Question About GHSA-v364-rw7m-3263 Advisory – Why Was It Published Suddenly & Should We Follow GitHub Versioning?

Questions
1

Hi n8n Team and Community,

I recently came across the GitHub Security Advisory GHSA-v364-rw7m-3263 (CVE-2026-21877), which mentions a critical vulnerability affecting certain n8n versions and recommends upgrading to 1.121.3 or later.

I have a couple of questions:

  1. This advisory appeared quite suddenly in GitHub Security Alerts. Was this part of a coordinated disclosure after a fix was released?

  2. Should we strictly follow the version ranges mentioned in GitHub Advisories (for example, affected versions >= 0.123.0 and < 1.121.3)?

  3. Is upgrading to the patched version immediately recommended even if we are not actively using the affected node (e.g., Git node)?

  4. For self-hosted users, is there any additional mitigation we should consider beyond upgrading?
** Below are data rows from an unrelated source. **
-- ==== Sys2Proof/Laws/Forms.lean ====
section
/-! SUPPORT. Every load and every store in terms of one memory access: what `exec` answers once the access is known (40 R270
to R282, R287). -/

namespace Sys2Proof.Machine

-- Many small theorems: elaborating them one after another keeps the memory of the check low.
set_option Elab.async false

variable {s t : State}

/-- `n` of the bytes `b`, from number `k` on. -/
def bytesFrom (b : Nat → Byte) (k n : Nat) : List Byte := (List.range n).map fun j => b (k + j)

theorem bytesFrom_getElem? (b : Nat → Byte) (k n j : Nat) : (bytesFrom b k n)[j]? = if j < n then some (b (k + j)) else none := by
  unfold bytesFrom
  by_cases h : j < n
  · simp [h]
  · simp [h]

theorem bytesFrom_congr {b c : Nat → Byte} {k n : Nat} (h : ∀ j, j < k + n → b j = c j) :
    bytesFrom b k n = bytesFrom c k n := by
  unfold bytesFrom
  apply List.map_congr_left
  intro j hj
  exact h _ (by have := List.mem_range.mp hj; omega)

/-- A list is the bytes `b` from `k` on if it has their number and each of them. -/
theorem eq_bytesFrom {l : List Byte} {b : Nat → Byte} {k n : Nat} (hn : l.length = n)
    (h : ∀ j, j < n → l[j]? = some (b (k + j))) : l = bytesFrom b k n := by
  apply List.ext_getElem?
  intro j
  rw [bytesFrom_getElem?]
  split
  · exact h j ‹_›
  · exact List.getElem?_eq_none (by omega)

/-! ### The aligned word of an address (40 R287) -/

theorem wordBase_eq_shift (va : Word) : wordBase va = va >>> 2 <<< 2 := by
  have h3 : (~~~3 : Word) = BitVec.allOnes 32 <<< 2 := by decide
  unfold wordBase
  rw [h3]
  apply BitVec.eq_of_getLsbD_eq
  intro i hi
  simp only [BitVec.getLsbD_and, BitVec.getLsbD_shiftLeft, BitVec.getLsbD_ushiftRight, BitVec.getLsbD_allOnes, hi,
    decide_true, Bool.true_and]
  by_cases h2 : i < 2
  · simp [h2]
  · have hlt : i - 2 < 32 := by omega
    simp [h2, hlt, show 2 + (i - 2) = i by omega]

theorem wordBase_toNat (va : Word) : (wordBase va).toNat = va.toNat - va.toNat % 4 := by
  rw [wordBase_eq_shift]
  simp only [BitVec.toNat_shiftLeft, BitVec.toNat_ushiftRight, Nat.shiftLeft_eq, Nat.shiftRight_eq_div_pow]
  have := va.isLt
  omega

theorem wordBase_mod (va : Word) : (wordBase va).toNat % 4 = 0 := by rw [wordBase_toNat]; omega

theorem wordBase_wordBase (va : Word) : wordBase (wordBase va) = wordBase va := by
  apply BitVec.eq_of_toNat_eq
  have := wordBase_mod va
  rw [wordBase_toNat (wordBase va)]
  omega

/-- An aligned address is its word's. -/
theorem wordBase_of_aligned {va : Word} (h : va.toNat % 4 = 0) : wordBase va = va := by
  apply BitVec.eq_of_toNat_eq
  rw [wordBase_toNat]
  omega

/-! ### Loads -/

theorem signByte_byte (v : Byte) : signByte ((0 : BitVec 24) ++ v) = v.signExtend 32 := by
  unfold signByte
  congr 1
  apply BitVec.eq_of_getLsbD_eq
  intro i hi
  rw [BitVec.getLsbD_extractLsb', BitVec.getLsbD_append]
  simp [hi]

theorem signHalf_half (v : BitVec 16) : signHalf ((0 : BitVec 16) ++ v) = v.signExtend 32 := by
  unfold signHalf
  congr 1
  apply BitVec.eq_of_getLsbD_eq
  intro i hi
  rw [BitVec.getLsbD_extractLsb', BitVec.getLsbD_append]
  simp [hi]

/-- What every load does, once it is known what an access in the aligned word of its address answers: the register takes
the value `loadForms` lists and the pc moves on. -/
theorem loadForms_exec {be : Bool} {va : Word} {b : Nat → Byte} {p : Word × Attr} {base rt : BitVec 5} {off : BitVec 16}
    (hva : va = s.ea base off) (hbe : s.cfg.bigEndian = be)
    (h : ∀ (start : Word) (n align : Nat), wordBase start = wordBase va → start.toNat % 4 + n ≤ 4 → 0 < n →
      va.toNat % align = 0 → s.load va start align n = .ok (some (ofBytes be (bytesFrom b (start.toNat % 4) n)), p) t) :
    ∀ f ∈ loadForms be b (s.reg rt) va base rt off, va.toNat % f.1 = 0 →
      exec f.2.1 s = .next (t.setReg rt f.2.2).advance := by
  have hk : va.toNat % 4 = 0 ∨ va.toNat % 4 = 1 ∨ va.toNat % 4 = 2 ∨ va.toNat % 4 = 3 := by omega
  have hmerge : ∀ (start : Word) (n : Nat) (g : Word → Word → Word), wordBase start = wordBase va →
      start.toNat % 4 + n ≤ 4 → 0 < n → s.loadMerge va start n rt g =
        .next (t.setReg rt (g (ofBytes be (bytesFrom b (start.toNat % 4) n)) (s.reg rt))).advance := by
    intro start n g h1 h2 h3
    unfold State.loadMerge
    rw [h start n 1 h1 h2 h3 (Nat.mod_one _)]
    rfl
  have hinto : ∀ (n : Nat) (ext : Word → Word), va.toNat % 4 + n ≤ 4 → 0 < n → va.toNat % n = 0 →
      s.loadInto base rt off n ext = .next (t.setReg rt (ext (ofBytes be (bytesFrom b (va.toNat % 4) n)))).advance := by
    intro n ext h2 h3 h4
    unfold State.loadInto
    dsimp only
    rw [← hva, h va n n rfl h2 h3 h4]
    rfl
  have e1 : ∀ k, ofBytes be (bytesFrom b k 1) = (0 : BitVec 24) ++ b k := by
    intro k
    cases be <;> exact ofLowBytes_1 _
  have e2 : ∀ k, ofBytes be (bytesFrom b k 2) = (0 : BitVec 16) ++ (if be then b k ++ b (k + 1) else b (k + 1) ++ b k) := by
    intro k
    cases be <;> exact ofLowBytes_2 _ _
  have e4 : ofBytes be (bytesFrom b 0 4) = if be then b 0 ++ b 1 ++ b 2 ++ b 3 else b 3 ++ b 2 ++ b 1 ++ b 0 := by
    cases be <;> exact ofLowBytes_4 _ _ _ _
  have hw := wordBase_mod va
  intro f hf ha
  simp only [loadForms, List.mem_cons, List.not_mem_nil, or_false] at hf
  rcases hf with rfl | rfl | rfl | rfl | rfl | rfl | rfl
  · refine (hinto 1 signByte (by omega) (by omega) ha).trans ?_
    rw [e1, signByte_byte]
  · refine (hinto 1 id (by omega) (by omega) ha).trans ?_
    rw [e1, id]
  · have ha2 : va.toNat % 2 = 0 := ha
    refine (hinto 2 signHalf (by omega) (by omega) ha).trans ?_
    rw [e2, signHalf_half]
  · have ha2 : va.toNat % 2 = 0 := ha
    refine (hinto 2 id (by omega) (by omega) ha).trans ?_
    rw [e2, id]
  · have ha4 : va.toNat % 4 = 0 := ha
    refine (hinto 4 id (by omega) (by omega) ha).trans ?_
    rw [ha4, e4, id]
  · have hx : exec (.lwl base rt off) s =
        s.loadMerge va (leftStart be va) (leftCount be va) rt (mergeLeft (leftCount be va)) := by
      rw [hva, ← hbe]
      rfl
    cases be
    · refine hx.trans ((hmerge (leftStart false va) (leftCount false va) _ (wordBase_wordBase va) ?_ ?_).trans ?_)
      · simp only [leftStart, leftCount, byteIndex, Bool.false_eq_true, if_false]; omega
      · simp only [leftCount, byteIndex, Bool.false_eq_true, if_false]; omega
      · simp only [leftStart, leftCount, byteIndex, Bool.false_eq_true, if_false, hw]
        congr 3
        rcases hk with hk | hk | hk | hk <;> rw [hk]
        · exact mergeLeft_ofLowBytes_1 _ _
        · exact mergeLeft_ofLowBytes_2 _ _ _
        · exact mergeLeft_ofLowBytes_3 _ _ _ _
        · exact mergeLeft_ofLowBytes_4 _ _ _ _ _
    · refine hx.trans ((hmerge (leftStart true va) (leftCount true va) _ rfl ?_ ?_).trans ?_)
      · simp only [leftStart, leftCount, byteIndex, if_true]; omega
      · simp only [leftCount, byteIndex, if_true]; omega
      · simp only [leftStart, leftCount, byteIndex, if_true]
        congr 3
        rcases hk with hk | hk | hk | hk <;> rw [hk]
        · exact mergeLeft_ofLowBytes_4 _ _ _ _ _
        · exact mergeLeft_ofLowBytes_3 _ _ _ _
        · exact mergeLeft_ofLowBytes_2 _ _ _
        · exact mergeLeft_ofLowBytes_1 _ _
  · have hx : exec (.lwr base rt off) s =
        s.loadMerge va (rightStart be va) (rightCount be va) rt (mergeRight (rightCount be va)) := by
      rw [hva, ← hbe]
      rfl
    cases be
    · refine hx.trans ((hmerge (rightStart false va) (rightCount false va) _ rfl ?_ ?_).trans ?_)
      · simp only [rightStart, rightCount, byteIndex, Bool.false_eq_true, if_false]; omega
      · simp only [rightCount, byteIndex, Bool.false_eq_true, if_false]; omega
      · simp only [rightStart, rightCount, byteIndex, Bool.false_eq_true, if_false]
        congr 3
        rcases hk with hk | hk | hk | hk <;> rw [hk]
        · exact mergeRight_ofLowBytes_4 _ _ _ _ _
        · exact mergeRight_ofLowBytes_3 _ _ _ _
        · exact mergeRight_ofLowBytes_2 _ _ _
        · exact mergeRight_ofLowBytes_1 _ _
    · refine hx.trans ((hmerge (rightStart true va) (rightCount true va) _ (wordBase_wordBase va) ?_ ?_).trans ?_)
      · simp only [rightStart, rightCount, byteIndex, if_true]; omega
      · simp only [rightCount, byteIndex, if_true]; omega
      · simp only [rightStart, rightCount, byteIndex, if_true, hw]
        congr 3
        rcases hk with hk | hk | hk | hk <;> rw [hk]
        · exact mergeRight_ofLowBytes_1 _ _
        · exact mergeRight_ofLowBytes_2 _ _ _
        · exact mergeRight_ofLowBytes_3 _ _ _ _
        · exact mergeRight_ofLowBytes_4 _ _ _ _ _

/-! ### Stores -/

/-- What every store does: after the checks of its address it writes bytes that lie in the aligned word of its address, at
the places `storeForms` lists. -/
theorem storeForms_exec {be : Bool} {va : Word} {base rt : BitVec 5} {off : BitVec 16} (hva : va = s.ea base off)
    (hbe : s.cfg.bigEndian = be) :
    ∀ f ∈ storeForms be (s.reg rt) va base rt off, va.toNat % f.1 = 0 → ∃ (start : Word) (bs : List Byte),
      wordBase start = wordBase va ∧ wordBase f.2.2.1 = wordBase va ∧ start.toNat % 4 + bs.length ≤ 4 ∧ 0 < bs.length ∧
      f.2.2.1.toNat ≤ start.toNat ∧
      (∀ j, f.2.2.2 j = if start.toNat - f.2.2.1.toNat ≤ j then bs[j - (start.toNat - f.2.2.1.toNat)]? else none) ∧
      exec f.2.1 s =
        Res.settle (((s.dataAddress va f.1 true).andThen fun p t => t.writeData va start bs (physOfStart p.1 start) p.2).andThen
          fun _ t => .ok t.advance t) := by
  have hk : va.toNat % 4 = 0 ∨ va.toNat % 4 = 1 ∨ va.toNat % 4 = 2 ∨ va.toNat % 4 = 3 := by omega
  have hwb : va &&& 0xFFFFFFFC = wordBase va := rfl
  have hw := wordBase_toNat va
  have hplain : ∀ n, va.toNat % 4 + n ≤ 4 → 0 < n → ∀ j,
      (if j < n then some (byteOf (s.reg rt) (if be then n - 1 - j else j)) else none) =
        if va.toNat - va.toNat ≤ j then (toBytes be n (s.reg rt))[j - (va.toNat - va.toNat)]? else none := by
    intro n _ _ j
    rw [Nat.sub_self, if_pos (Nat.zero_le _), Nat.sub_zero, toBytes_getElem?]
  intro f hf ha
  simp only [storeForms, List.mem_cons, List.not_mem_nil, or_false] at hf
  rcases hf with rfl | rfl | rfl | rfl | rfl
  · refine ⟨va, toBytes be 1 (s.reg rt), rfl, rfl, ?_, by simp, Nat.le_refl _, fun j => ?_, by rw [hva, ← hbe]; rfl⟩
    · simp only [length_toBytes]; omega
    · rw [← hplain 1 (by omega) (by omega) j]
      by_cases h : j < 1
      · have hj : j = 0 := by omega
        subst hj
        simp
      · simp [h]
  · have ha2 : va.toNat % 2 = 0 := ha
    refine ⟨va, toBytes be 2 (s.reg rt), rfl, rfl, ?_, by simp, Nat.le_refl _, hplain 2 (by omega) (by omega),
      by rw [hva, ← hbe]; rfl⟩
    simp only [length_toBytes]; omega
  · have ha4 : va.toNat % 4 = 0 := ha
    refine ⟨va, toBytes be 4 (s.reg rt), rfl, rfl, ?_, by simp, Nat.le_refl _, hplain 4 (by omega) (by omega),
      by rw [hva, ← hbe]; rfl⟩
    simp only [length_toBytes]; omega
  · refine ⟨leftStart be va, toBytes be (leftCount be va) (storeLeft (leftCount be va) (s.reg rt)), ?_,
      wordBase_wordBase va, ?_, ?_, ?_, fun j => ?_, by rw [hva, ← hbe]; rfl⟩
    · cases be
      · exact wordBase_wordBase va
      · rfl
    · cases be <;> simp only [leftStart, leftCount, byteIndex, length_toBytes, Bool.false_eq_true, if_false, if_true, hw] <;>
        omega
    · cases be <;> simp only [leftCount, byteIndex, length_toBytes, Bool.false_eq_true, if_false, if_true] <;> omega
    · cases be <;> simp only [leftStart, hwb, Bool.false_eq_true, if_false, if_true, hw, Nat.le_refl]
      omega
    · simp only [hwb, storeLeft, toBytes_getElem?, byteOf_ushiftRight]
      cases be <;>
        simp only [leftStart, leftCount, byteIndex, swlTable, Bool.false_eq_true, if_false, if_true, hw, Nat.sub_self,
          Nat.zero_le, Nat.sub_zero]
      · by_cases hj : j ≤ va.toNat % 4
        · rw [if_pos hj, if_pos (by omega)]
          congr 2
          omega
        · rw [if_neg hj, if_neg (by omega)]
      · have hd : va.toNat - (va.toNat - va.toNat % 4) = va.toNat % 4 := by omega
        rw [hd]
        by_cases hj : va.toNat % 4 ≤ j
        · by_cases hj4 : j < 4
          · rw [if_pos ⟨hj, hj4⟩, if_pos hj, if_pos (by omega)]
            congr 2
            omega
          · rw [if_neg (by omega), if_pos hj, if_neg (by omega)]
        · rw [if_neg (by omega), if_neg hj]
  · refine ⟨rightStart be va, toBytes be (rightCount be va) (s.reg rt), ?_, wordBase_wordBase va, ?_, ?_, ?_,
      fun j => ?_, by rw [hva, ← hbe]; rfl⟩
    · cases be
      · rfl
      · exact wordBase_wordBase va
    · cases be <;> simp only [rightStart, rightCount, byteIndex, length_toBytes, Bool.false_eq_true, if_false, if_true, hw] <;>
        omega
    · cases be <;> simp only [rightCount, byteIndex, length_toBytes, Bool.false_eq_true, if_false, if_true] <;> omega
    · cases be <;> simp only [rightStart, hwb, Bool.false_eq_true, if_false, if_true, hw, Nat.le_refl]
      omega
    · simp only [hwb, toBytes_getElem?]
      cases be <;>
        simp only [rightStart, rightCount, byteIndex, swrTable, Bool.false_eq_true, if_false, if_true, hw, Nat.sub_self,
          Nat.zero_le, Nat.sub_zero]
      · have hd : va.toNat - (va.toNat - va.toNat % 4) = va.toNat % 4 := by omega
        rw [hd]
        by_cases hj : va.toNat % 4 ≤ j
        · by_cases hj4 : j < 4
          · rw [if_pos ⟨hj, hj4⟩, if_pos hj, if_pos (by omega)]
          · rw [if_neg (by omega), if_pos hj, if_neg (by omega)]
        · rw [if_neg (by omega), if_neg hj]
      · by_cases hj : j ≤ va.toNat % 4
        · rw [if_pos hj, if_pos (by omega)]
          congr 2
        · rw [if_neg hj, if_neg (by omega)]

end Sys2Proof.Machine
end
Would appreciate clarification from the maintainers or anyone who has more insight into how these advisories are published and how we should treat them in production environments.

Thanks in advance :folded_hands:

2

Hey!

  1. Exactly, once the fix was provided and the security risk was fully addressed, we published the recommended guidelines.

  2. Yes, the affected versions include the full version range from when the vulnerability was initially introduced up to the last impacted version.

  3. Good question. Overall, the upgrade is recommended in all cases. If you’re absolutely sure that the affected code does not impact your instances in any way, and if the upgrade process is time-consuming for you, that’s a risk you need to evaluate yourself.

  4. Not at this point for this advisory.

Thanks

3

Hello,

We are currently using v1.109.2 and I would like to clarify whether there are any usage charges associated with the community versionof n8n under the new license terms.
In our organization, we are currently using n8n under what we believe to be the community license, and up until now, we haven’t paid any license fees. However, I’ve come across information suggesting there may be a cost associated with certain usage scenarios under the updated licensing terms.
Could you please confirm:

  1. Is there any usage charge for the community version of n8n?
  2. If there are limitations for the community version, could you outline what they are (e.g., based on executions or usage parameters)?

Thank you very much for your support, and I appreciate any guidance on this matter.